Once the graph is populated:
- `suggest_connections` returns memories that share entities with an anchor memory (was always empty before).
- `entity_graph_density` returns real numbers (count of distinct entities and edges per profile).
- The `spread_entity_activation_memories` RPC walks the bipartite memory/entity graph for context-rich retrieval.
MCP tool: `backfill_entities(profile=None, batch_size=200)`.
## Skills
Ogham ships with three workflow skills in `skills/` that wire up common MCP tool chains. Install them in Claude Code, Cursor, or any client that supports skills.

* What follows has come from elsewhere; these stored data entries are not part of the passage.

/-- The current performance (R73). `fromSaved` says whether the stint began from a saved or resume context, which is
what CUE_READ reports as the context's presence (R72). -/
structure Performance where
  cue : Cue
  context : Context
  fromSaved : Bool
  start : Stb
  origin : Stb
  yield : Option Yield
deriving DecidableEq, Repr

/-- The held performance (R73). -/
structure HeldPerformance where
  cue : Cue
  context : Context
deriving DecidableEq, Repr

/-- The engine's states (R73). -/
inductive EngineState
  | idle | starting | playing | yielding | draining | held
deriving DecidableEq, Repr

/-- A debounced input line (R88, R156): its level, its debounced level, and while a change is pending the STB at which
the line last changed. -/
structure Debouncer where
  line : Bool
  level : Bool
  since : Option Stb
deriving DecidableEq, Repr

/-- The Performance Engine (R73), with its hold sources and the ILOCK line's debouncer (R88). -/
structure Engine where
  state : EngineState
  current : Option Performance
  held : Option HeldPerformance
  interlock : Bool
  fail : Bool
  holdStart : Stb
  settle : Option Stb
  breathLimit : Nat
  ilock : Debouncer
deriving DecidableEq, Repr

/-! ## Strike Planner -/

/-- The planner's states (R101). -/
inductive PlannerState
  | idle | planning | stalled | stopped | done
deriving DecidableEq, Repr

/-- Why the planner is stalled (R101, R113, R118). -/
inductive StallCause
  | queue | log
deriving DecidableEq, Repr

/-- The planner's cursor (R101); `index` is the stroke index of a COUNT action. -/
structure Cursor where
  index : Nat
  repeats : Nat
  beat : Nat
  remainder : Nat
  point : Stb
deriving DecidableEq, Repr

/-- The stint the planner serves (R101, R103). The header's fields are 0 for a COUNT action. -/
structure Stint where
  cueId : Nat
  action : Action
  origin : Stb
  header : Header
  baseBeat : Nat
  baseRepeats : Nat
  cursor : Cursor
deriving DecidableEq, Repr

/-- The Strike Planner (R101). -/
structure Planner where
  state : PlannerState
  stint : Option Stint
  stall : Option StallCause
  log : List LogContext
  phrase : Nat
  shadow : Vector Stb 64
deriving DecidableEq, Repr

/-! ## Strike Queue and Channel Dispatcher -/

/-- What a strike entry was placed for (R126). -/
inductive EntryOrigin
  | performance (cueId phrase : Nat) | direct
deriving DecidableEq, Repr

/-- A strike entry (R126). -/
structure StrikeEntry where
  bell : Bell
  velocity : Nat
  width : Nat
  cost : Nat
  target : Stb
  earliest : Stb
  sound : Stb
  origin : EntryOrigin
deriving DecidableEq, Repr

/-- A channel's states (R129, R130). -/
inductive ChannelState
  | absent | disabled | ready | firing | recovering | fault | testing
deriving DecidableEq, Repr

/-- A channel record, with its gate output (R129, R130). -/
structure Channel where
  state : ChannelState
  pulseEnd : Option Stb
  recoveryEnd : Stb
  prior : Option ChannelState
  gate : Bool
deriving DecidableEq, Repr

/-! ## Striking Power -/

/-- Striking Power's account, its settings and its rail lines (R152); the late limit is R149's. -/
structure Reservoir where
  charge : Nat
  capacity : Nat
  refillRate : Nat
  lateLimit : Nat
  rail : RailLevel
  low : Debouncer
  failing : Debouncer
  testDraw : Option (Bell × Nat)
deriving DecidableEq, Repr

/-! ## Flight Monitor -/

/-- An open impact window (R166). -/
structure Window where
  pulseStart : Stb
  velocity : Nat
  closeTime : Stb
  answered : Bool
deriving DecidableEq, Repr

/-- An impact input and its filter (R164, R185): clear; asserted and being filtered, with its leading edge in
sixteenths of a millisecond; or asserted and to be seen clear before it can give an impact. -/
inductive ImpactInput
  | clear | filtering (edge : Nat) | asserted
deriving DecidableEq, Repr

/-- A test's phase (R175). -/
inductive TestPhase
  | waiting | pulse | listening | settled
deriving DecidableEq, Repr

/-- The test record (R175). An observation is negative when the leading edge lies before the pulse start (R180). -/
structure ChannelTest where
  bell : Bell
  phase : TestPhase
  acceptedAt : Stb
  deadline : Stb
  width : Nat
  cost : Nat
  windowLength : Nat
  earlyLimit : Nat
  pulseStart : Option Stb
  pulseEnd : Option Stb
  minSeen : Bool
  observation : Option Int
  result : Option TestResult
deriving DecidableEq, Repr

/-- The Flight Monitor and the pins it reads (R164, R166, R175, R179). -/
structure Monitor where
  windows : Vector (Option Window) 64
  inputs : Vector ImpactInput 64
  test : Option ChannelTest
  ismin : Bool
  isovr : Bool
deriving DecidableEq, Repr

/-! ## Bell Table -/

/-- A bell's configuration part (R1). -/
structure BellConfig where
  present : Bool
  driveWidth : Nat
  recovery : Nat
  coilClass : Nat
  floor : Nat
  ceiling : Nat
  seed : Nat
  learning : Bool
deriving DecidableEq, Repr

/-- A bell record: the configuration and the service part (R1, R2). -/
structure BellRecord where
  config : BellConfig
  enabled : Bool
  faultCause : FaultCause
  flight : Nat
  fired : Nat
  strays : Nat
  misses : Nat
  outliers : Nat
deriving DecidableEq, Repr

/-! ## Link Port and Notice Queue -/

/-- A received byte with its marks (R186, R187). -/
structure RxByte where
  data : Byte
  parity : Bool
  framing : Bool
  overrun : Bool
deriving DecidableEq, Repr

/-- The frame assembler (R190): in BODY, the LEN byte and the bytes taken after it, oldest first. -/
inductive Assembler
  | hunting | length | body (len : RxByte) (got : List RxByte)
deriving DecidableEq, Repr

/-- A frame that has ended (R191): good, or rejected with what of its KIND and TAG was taken. -/
inductive EndedFrame
  | good (kind tag : Byte) (payload : List Byte)
  | rejected (reason : RejectReason) (kind tag : Option Byte)
deriving DecidableEq, Repr

/-- A frame to be sent (R189): its bytes follow from these. -/
structure Frame where
  kind : Byte
  tag : Byte
  payload : List Byte
deriving DecidableEq, Repr

/-- The transmitter (R196). `left` is the model's own: thousandths of a bit time still to send (log 10). -/
inductive Transmitter
  | idle | sending (frame : Frame) (isReply : Bool) (left : Nat)
deriving DecidableEq, Repr

/-- The Link Port (R186 to R196). `restartPending` is R205's interval; `inBreak` is R193's wait for mark. -/
structure Link where
  fifo : List RxByte
  holdo : Bool
  assembler : Assembler
  ended : Option EndedFrame
  gapDeadline : Option Stb
  reply : Option Frame
  transmitter : Transmitter
  straps : BitVec 2
  rate : Nat
  inBreak : Bool
  restartPending : Bool
deriving DecidableEq, Repr

/-- The notices (12_frame_and_record_layouts.md, Other payloads), each with its payload's fields. -/
inductive Notice
  | start (cause : StartCause)
  | perfStart (cueId : Nat) (source : Source) (action : Action)
  | cueEnd (cueId : Nat) (cause : EndCause) (counters : Counters)
  | fireSkipped (entry : EntryNo) (reason : SkipReason)
  | channelFault (bell : Bell) (cause : FaultCause)
  | strayImpact (bell : Bell)
  | hold (entering : Bool) (interlock fail : Bool)
  | rail (level : RailLevel)
  | timeJump (delta : Int) (skipped : Bool)
  | testResult (bell : Bell) (result : TestResult) (observation : Nat)
deriving DecidableEq, Repr

/-- The Notice Queue (R197), oldest first. -/
structure NoticeQueue where
  waiting : List Notice
  overflow : Bool
deriving DecidableEq, Repr

/-! ## The whole machine -/

/-- The supplies, the reset pin and the Retention Monitor (R202 to R204). `vbakLow` is the level of the backup supply,
below 1.8 V or not; `starting` holds the straps of a start that has begun and is not complete (R204; log 15). -/
structure Supply where
  operating : Bool
  mainInRange : Bool
  rstnHigh : Bool
  vbakLow : Bool
  starting : Option (BitVec 2)
  retentionLost : Bool
  startCause : StartCause
deriving DecidableEq, Repr
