-- ==== Sys2Proof/Machine/Ops.lean ====
section
/-! DEFINITION. The named operations the meanings share: updates of a block, of a bell's part, of the counters, the
Notice Queue and the transmitter, and the pool memory. -/

namespace Sys2Proof.Machine

/-- What a step answers. -/
abbrev Out := Host.Outcome State Fault Refusal

/-! ## Updates of one block -/

/-- The state with the command queue replaced. -/
def State.setPending (s : State) (x : List Instr) : State :=
  { s with pending := x }

/-- The state with the strike time base replaced. -/
def State.setStb (s : State) (x : Stb) : State :=
  { s with stb := x }

/-- The state with the mark of a refill step still to be taken replaced. -/
def State.setRefillDue (s : State) (x : Bool) : State :=
  { s with refillDue := x }

/-- The state with the index of the next free value replaced. -/
def State.setFreeIndex (s : State) (x : Nat) : State :=
  { s with freeIndex := x }

/-- The state with the supplies and the Retention Monitor replaced. -/
def State.setSupply (s : State) (x : Supply) : State :=
  { s with supply := x }

/-- The state with the Calendar Clock replaced. -/
def State.setCalendar (s : State) (x : Calendar) : State :=
  { s with calendar := x }

/-- The state with the Schedule Table replaced. -/
def State.setSchedule (s : State) (x : Vector (Option SchedEntry) 96) : State :=
  { s with schedule := x }

/-- The state with the Score Store replaced. -/
def State.setScores (s : State) (x : ScoreStore) : State :=
  { s with scores := x }

/-- The state with the Cue List replaced. -/
def State.setCues (s : State) (x : CueList) : State :=
  { s with cues := x }

/-- The state with the Performance Engine replaced. -/
def State.setEngine (s : State) (x : Engine) : State :=
  { s with engine := x }

/-- The state with the Strike Planner replaced. -/
def State.setPlanner (s : State) (x : Planner) : State :=
  { s with planner := x }

/-- The state with the Strike Queue replaced. -/
def State.setQueue (s : State) (x : List StrikeEntry) : State :=
  { s with queue := x }

/-- The state with the channel records replaced. -/
def State.setChannels (s : State) (x : Vector Channel 64) : State :=
  { s with channels := x }

/-- The state with Striking Power replaced. -/
def State.setReservoir (s : State) (x : Reservoir) : State :=
  { s with reservoir := x }

/-- The state with the Flight Monitor replaced. -/
def State.setMonitor (s : State) (x : Monitor) : State :=
  { s with monitor := x }

/-- The state with the Bell Table replaced. -/
def State.setBells (s : State) (x : Vector BellRecord 64) : State :=
  { s with bells := x }

/-- The state with the Link Port replaced. -/
def State.setLink (s : State) (x : Link) : State :=
  { s with link := x }

/-- The state with the Notice Queue replaced. -/
def State.setNotices (s : State) (x : NoticeQueue) : State :=
  { s with notices := x }

/-! ## Updates of one bell, slot or entry -/

/-- The state with a bell's channel record replaced. -/
def State.setChannel (s : State) (b : Bell) (c : Channel) : State :=
  s.setChannels (s.channels.set b c)

/-- The state with a bell's record replaced. -/
def State.setBell (s : State) (b : Bell) (r : BellRecord) : State :=
  s.setBells (s.bells.set b r)

/-- The state with a bell's impact window replaced. -/
def State.setWindow (s : State) (b : Bell) (w : Option Window) : State :=
  s.setMonitor { s.monitor with windows := s.monitor.windows.set b w }

/-- The state with a bell's impact input replaced. -/
def State.setInput (s : State) (b : Bell) (i : ImpactInput) : State :=
  s.setMonitor { s.monitor with inputs := s.monitor.inputs.set b i }

/-- The state with the channel test replaced. -/
def State.setTest (s : State) (t : Option ChannelTest) : State :=
  s.setMonitor { s.monitor with test := t }

/-- The state with a bell's shadow replaced (R119). -/
def State.setShadow (s : State) (b : Bell) (t : Stb) : State :=
  s.setPlanner { s.planner with shadow := s.planner.shadow.set b t }

/-- The state with a score slot replaced. -/
def State.setSlot (s : State) (i : SlotNo) (x : Slot) : State :=
  s.setScores { s.scores with slots := s.scores.slots.set i x }

/-- The state with a schedule entry replaced. -/
def State.setEntry (s : State) (i : EntryNo) (e : Option SchedEntry) : State :=
  s.setSchedule (s.schedule.set i e)

/-- The state with the engine's state replaced. -/
def State.setEngineState (s : State) (e : EngineState) : State :=
  s.setEngine { s.engine with state := e }

/-- The state with the current performance replaced. -/
def State.setCurrent (s : State) (p : Option Performance) : State :=
  s.setEngine { s.engine with current := p }

/-- The state with the waiting cues replaced. -/
def State.setWaiting (s : State) (l : List Cue) : State :=
  s.setCues { s.cues with waiting := l }

/-! ## Notices (R197) -/

/-- A notice is raised: it joins the queue at the back, or, with 32 queued, it is discarded and the overflow flag set. -/
def State.raise (s : State) (n : Notice) : State :=
  if s.notices.waiting.length < Config.noticeMax then
    s.setNotices { s.notices with waiting := s.notices.waiting ++ [n] }
  else
    s.setNotices { s.notices with overflow := true }

/-- A notice is raised if there is one. -/
def State.raiseOption (s : State) : Option Notice → State
  | none => s
  | some n => s.raise n

/-! ## The transmitter (R196) -/

/-- Thousandths of a bit time that a frame takes on the line: 11 bits a byte (R186). -/
def frameTime (f : Frame) : Nat := (f.payload.length + 5) * 11 * 1000

/-- The transmitter, when IDLE, chooses what to send: the reply if there is one, else the oldest notice (R196). -/
def State.choose (s : State) : State :=
  match s.link.transmitter with
  | .sending .. => s
  | .idle =>
    match s.link.reply, s.notices.waiting with
    | some f, _ => s.setLink { s.link with transmitter := .sending f true (frameTime f) }
    | none, [] => s
    | none, n :: rest =>
      (s.setLink { s.link with transmitter := .sending n.frame false (frameTime n.frame) }).setNotices
        { s.notices with waiting := rest }

/-- The level of TXD, true for mark: the bit being sent, by the time already sent, and mark with nothing left (R186, R196,
R203). -/
def Transmitter.txd : Transmitter → Bool
  | .idle => true
  | .sending f _ left => (f.lineBits[(frameTime f - left) / 1000]?).getD true

/-- A command of the operating part: its effect, and then the transmitter's choice (R196; log 28). While operation is
stopped the part does not act (R203), and the command changes nothing (log 3). -/
def whenOperating (s : State) (effect : State → State) : Out :=
  .next (if s.supply.operating then (effect s).choose else s)

/-- A command that reaches the part whether or not it operates: its effect, and then, in operation, the transmitter's
choice (R196; log 28). -/
def atAnyTime (s : State) (effect : State → State) : Out :=
  .next (if s.supply.operating then (effect s).choose else effect s)

/-! ## Counters (R94) -/

/-- A counter of the current performance rises, if that performance's cue is the one named. -/
def State.report (s : State) (cueId : Nat) (f : Counters → Counters) : State :=
  match s.engine.current with
  | none => s
  | some p =>
    if p.cue.id = cueId then s.setCurrent (some { p with cue := { p.cue with counters := f p.cue.counters } }) else s

/-- A counter's upper end (R64). -/
def counterTop : Nat := 65535

def Counters.addPlanned (c : Counters) : Counters := { c with planned := saturatingSucc counterTop c.planned }
def Counters.addFired (c : Counters) : Counters := { c with fired := saturatingSucc counterTop c.fired }
def Counters.addFiredLate (c : Counters) : Counters := { c with firedLate := saturatingSucc counterTop c.firedLate }
def Counters.addDropped (c : Counters) : Counters := { c with dropped := saturatingSucc counterTop c.dropped }
def Counters.addSuspension (c : Counters) : Counters :=
  { c with suspensions := saturatingSucc counterTop c.suspensions }

/-! ## The pool memory (R21): bytes at addresses, in one canonical form -/

/-- The byte at an address; an unlisted address reads 0. DESIGN CHOICE (log 18, unsafe): the manual gives an unwritten
byte no value and never serves one. -/
def Memory.readByte : List Host.Cell → Nat → Byte
  | [], _ => 0
  | (k, v) :: rest, a => if k = a then v else readByte rest a

/-- The byte at an address replaced. The form stays canonical: addresses rise strictly, and no listed byte is 0. -/
def Memory.writeByte : List Host.Cell → Nat → Byte → List Host.Cell
  | [], a, v => if v = 0 then [] else [(a, v)]
  | (k, w) :: rest, a, v =>
    if a < k then (if v = 0 then (k, w) :: rest else (a, v) :: (k, w) :: rest)
    else if a = k then (if v = 0 then rest else (a, v) :: rest)
    else (k, w) :: writeByte rest a v

/-- Every address is above a bound, addresses rise strictly, and no listed byte is 0. -/
def Memory.wfAbove : Option Nat → List Host.Cell → Bool
  | _, [] => true
  | low, (k, v) :: rest =>
    (match low with
      | none => true
      | some l => decide (l < k)) && decide (v ≠ 0) && wfAbove (some k) rest

/-- The canonical form of the pool's bytes. -/
def Memory.wf (m : List Host.Cell) : Bool := Memory.wfAbove none m

/-- Bytes written at rising addresses. -/
def Memory.writeBytes (m : List Host.Cell) (a : Nat) : List Byte → List Host.Cell
  | [] => m
  | v :: rest => writeBytes (Memory.writeByte m a v) (a + 1) rest

/-! ## Free values (log 7) -/

/-- A free value no greater than a bound, and the state that has spent it. -/
def State.freeValue (s : State) (bound : Nat) : Nat × State :=
  (Config.freeObservation s.freeIndex % (bound + 1), s.setFreeIndex (s.freeIndex + 1))

end Sys2Proof.Machine
end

| Skill | Triggers on | What it does |
|-------|-------------|-------------|
| `ogham-research` | "remember this", "store this finding", "save what we learned" | Checks for duplicates via hybrid_search before storing. Auto-tags with a consistent scheme (`type:decision`, `type:gotcha`, etc.). Uses `store_decision` for architectural choices. |
| `ogham-recall` | "what do I know about X", "find related", "context for this project" | Chains hybrid_search, find_related, and explore_knowledge to surface connections. Bootstraps session context at project start. |
| `ogham-maintain` | "memory stats", "clean up my memory", "export my brain" | Runs health_check, get_stats, cleanup_expired, re_embed_all, link_unlinked. Warns before irreversible operations. |
Skills call existing MCP tools -- they don't replace them. The MCP server must be connected for skills to work.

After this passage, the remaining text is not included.